Читаем Спасительный 1937-й. Как закалялся СССР . полностью

Но его письмо не было антисоветским. Пожалуй, его можно было назвать антипартийным. Речь шла о перерождении партии, социальной справедливости и демократии. Так, в частности, в нем говорилось, что если депутат-директор (речь шла о местных Советах) может что-то сделать для народа как руководитель предприятия, то депутат-рабочий лишен такой возможности. Письмо почти полгода пролежало в моем словаре немецкого языка, и я уже забыл о нем, а теперь, увидев копию, не знал, как объяснить его происхождение.

Если бы полковник поставил вопрос о существе изложенного, то я мог легко объяснить свою позицию. На подобные темы я открыто говорил с преподавателями на занятиях по политэкономии и философии. Но посиделки диссидентов на Лобном месте, видимо, заставили начальника политотдела смотреть на содержание иными глазами. Особенно крамольным выглядело сочетание «капээсэсовский режим». Наверное, Леня выловил ее в своей студенческой среде и поэтому отпечатал текст на машинке, но именно печатный шрифт заставил полковника считать письмо «антисоветской листовкой».

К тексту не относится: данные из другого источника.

/-- Every operand occupies a register, and its field can name a uniform one. -/
theorem Instr.opnds_size (i : Instr) : ∀ o ∈ i.opnds, 1 ≤ o.size ∧ 1 ≤ o.slim := by
  cases i
  all_goals simp only [Instr.opnds, List.forall_mem_cons, List.not_mem_nil, false_implies, implies_true, and_true]
  all_goals try simp only [xs, xd, xdd, bs, bd, ITy.regs_pos, FTy.regs_pos, MTy.regs_pos, CTy.regs_pos, ATy.regs_pos,
    SpecialReg.regs_pos, cvtRegs_pos]
  all_goals first | decide | grind [ITy.regs_pos, FTy.regs_pos, MTy.regs_pos, CTy.regs_pos, ATy.regs_pos]


/-! ### Bounds of the codes -/

theorem ITy.code_lt (t : ITy) : t.code < 16 := by cases t <;> decide
theorem MTy.code_lt (t : MTy) : t.code < 16 := by cases t <;> decide
theorem FTy.code_lt (t : FTy) : t.code < 16 := by cases t <;> decide
theorem CTy.code_lt (t : CTy) : t.code < 16 := by cases t <;> decide
theorem ATy.code_lt (t : ATy) : t.code < 16 := by cases t <;> decide
theorem BTy.code_lt (t : BTy) : t.code < 8 := by cases t <;> decide
theorem Rnd.code_lt (t : Rnd) : t.code < 8 := by cases t <;> decide
theorem Scope.code_lt (t : Scope) : t.code < 8 := by cases t <;> decide
theorem LdOrd.sco_lt (o : LdOrd) : o.sco < 8 := by cases o <;> simp [LdOrd.sco, Scope.code_lt]
theorem LdOrd.ord_lt (o : LdOrd) : o.ord < 4 := by cases o <;> simp [LdOrd.ord]
theorem StOrd.sco_lt (o : StOrd) : o.sco < 8 := by cases o <;> simp [StOrd.sco, Scope.code_lt]
theorem StOrd.ord_lt (o : StOrd) : o.ord < 4 := by cases o <;> simp [StOrd.ord]
theorem AtOrd.code_lt (t : AtOrd) : t.code < 4 := by cases t <;> decide
theorem FenceOrd.code_lt (t : FenceOrd) : t.code < 4 := by cases t <;> decide
theorem Hint.code_lt (t : Hint) : t.code < 16 := by cases t <;> decide
theorem SpecialReg.code_lt (t : SpecialReg) : t.code < 4096 := by cases t <;> decide
theorem ICond.code_lt (t : ICond) : t.code < 8 := by cases t <;> decide
theorem FCond.code_lt (t : FCond) : t.code < 8 := by cases t <;> decide
theorem VoteKind.code_lt (t : VoteKind) : t.code < 4 := by cases t <;> decide
theorem ShflMode.code_lt (t : ShflMode) : t.code < 4 := by cases t <;> decide
theorem RedOp.code_lt (t : RedOp) : t.code < 16 := by cases t <;> decide
theorem AOp.code_lt (t : AOp) : t.code < 16 := by cases t <;> decide
theorem Filt.code_lt (t : Filt) : t.code < 4 := by cases t <;> decide
theorem PathHint.code_lt (t : PathHint) : t.code < 4 := by cases t <;> decide
theorem boolBit_lt (b : Bool) : boolBit b < 2 := by cases b <;> decide
theorem Dst.twinOp_lt (d : Dst) (k : Nat) (h : k < 32) : d.twinOp k < 1024 := by cases d <;> simp [Dst.twinOp] <;> omega
@[simp] theorem Dst.field_toSrc (d : Dst) : d.toSrc.field = d.field := by cases d <;> rfl
@[simp] theorem Src.field_v (n : Nat) : (Src.v n).field = n := rfl
@[simp] theorem Src.field_s (n : Nat) : (Src.s n).field = n := rfl
theorem Src.uselBit_le (x : Src) (k : Nat) : x.uselBit k ≤ 2 ^ k := by cases x <;> simp [Src.uselBit]
theorem Src.uselBit_zero {x : Src} (k : Nat) (h : x.isUni = false) : x.uselBit k = 0 := by cases x <;> simp_all [Src.uselBit, Src.isUni]

/-- What well-formedness says of an instruction's registers and fields. -/
theorem Instr.wf_parts {i : Instr} (h : i.wf = true) :
    (∀ o ∈ i.opnds, o.x.field < Nat.max o.vlim o.slim) ∧ i.kindRegsOk = true ∧ i.spanOk = true ∧ i.fieldsOk = true ∧ i.flagOk = true := by
  simp only [Instr.wf, Instr.regsOk, Bool.and_eq_true, List.all_eq_true] at h
  obtain ⟨⟨⟨⟨⟨⟨h1, -⟩, h2⟩, h3⟩, h4⟩, h5⟩, -⟩ := h
  exact ⟨fun o ho => Opnd.field_lt (h1 o ho) (i.opnds_size o ho).1 (i.opnds_size o ho).2, h2, h3, h4, h5⟩

namespace Laws.Fits

/-- The encoder's fields of a well-formed instruction fit its form. -/
def Statement (i : Instr) : Prop := i.wf = true → ∀ r, i.raw = some r → r.fits

/-- Fields of an extended form. -/
theorem ext {r : Raw} (he : r.ext = true)
    (h : r.op < 1024 ∧ r.d < 1024 ∧ r.a < 1024 ∧ r.b < 1024 ∧ r.c < 1024 ∧ r.h < 16 ∧ r.ord < 4 ∧ r.sco < 8 ∧ r.rnd < 8
      ∧ r.r < 2 ∧ r.usel < 8 ∧ r.t < 16 ∧ r.s < 256 ∧ r.i < 4096 ∧ r.f < 16 ∧ r.modf = 0) : r.fits := by
  unfold Raw.fits; rw [he]; exact h
theorem base {r : Raw} (he : r.ext = false)
    (h : r.op < 256 ∧ r.d < 64 ∧ r.a < 64 ∧ r.b < 64 ∧ r.modf < 8 ∧ r.usel < 2 ∧ r.c = 0 ∧ r.h = 0 ∧ r.ord = 0 ∧ r.sco = 0
      ∧ r.rnd = 0 ∧ r.r = 0 ∧ r.t = 0 ∧ r.s = 0 ∧ r.i = 0 ∧ r.f = 0) : r.fits := by
  unfold Raw.fits; rw [he]; exact h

И это меняло всю логику. Назвав имя товарища, я поступил бы как предатель. Поэтому первой моей мыслью было: «признаться», что отпечатал текст сам, но у меня не было доступа к пишущей машинке. И я не придумал ничего лучшего, как сказать, будто бы во время отпуска на выходе из кинотеатра этот листок мне вручил неизвестный. Однако Гущин мне не поверил: «Мы знаем, что вам знаком человек, давший эту листовку», – сказал он. Я это отрицал, и по ходу разговора он задал вопрос: хочу ли я учиться в училище? И когда я ответил утвердительно, он дал «слово коммуниста», что в случае моего признания продолжу обучение. Такой компромисс был заманчив, но я уже не мог отступить от придуманной версии, ибо в этом случае мое поведение выглядело бы не только предательством, но и трусостью, поэтому то же самое позже я изложил и в особом отделе.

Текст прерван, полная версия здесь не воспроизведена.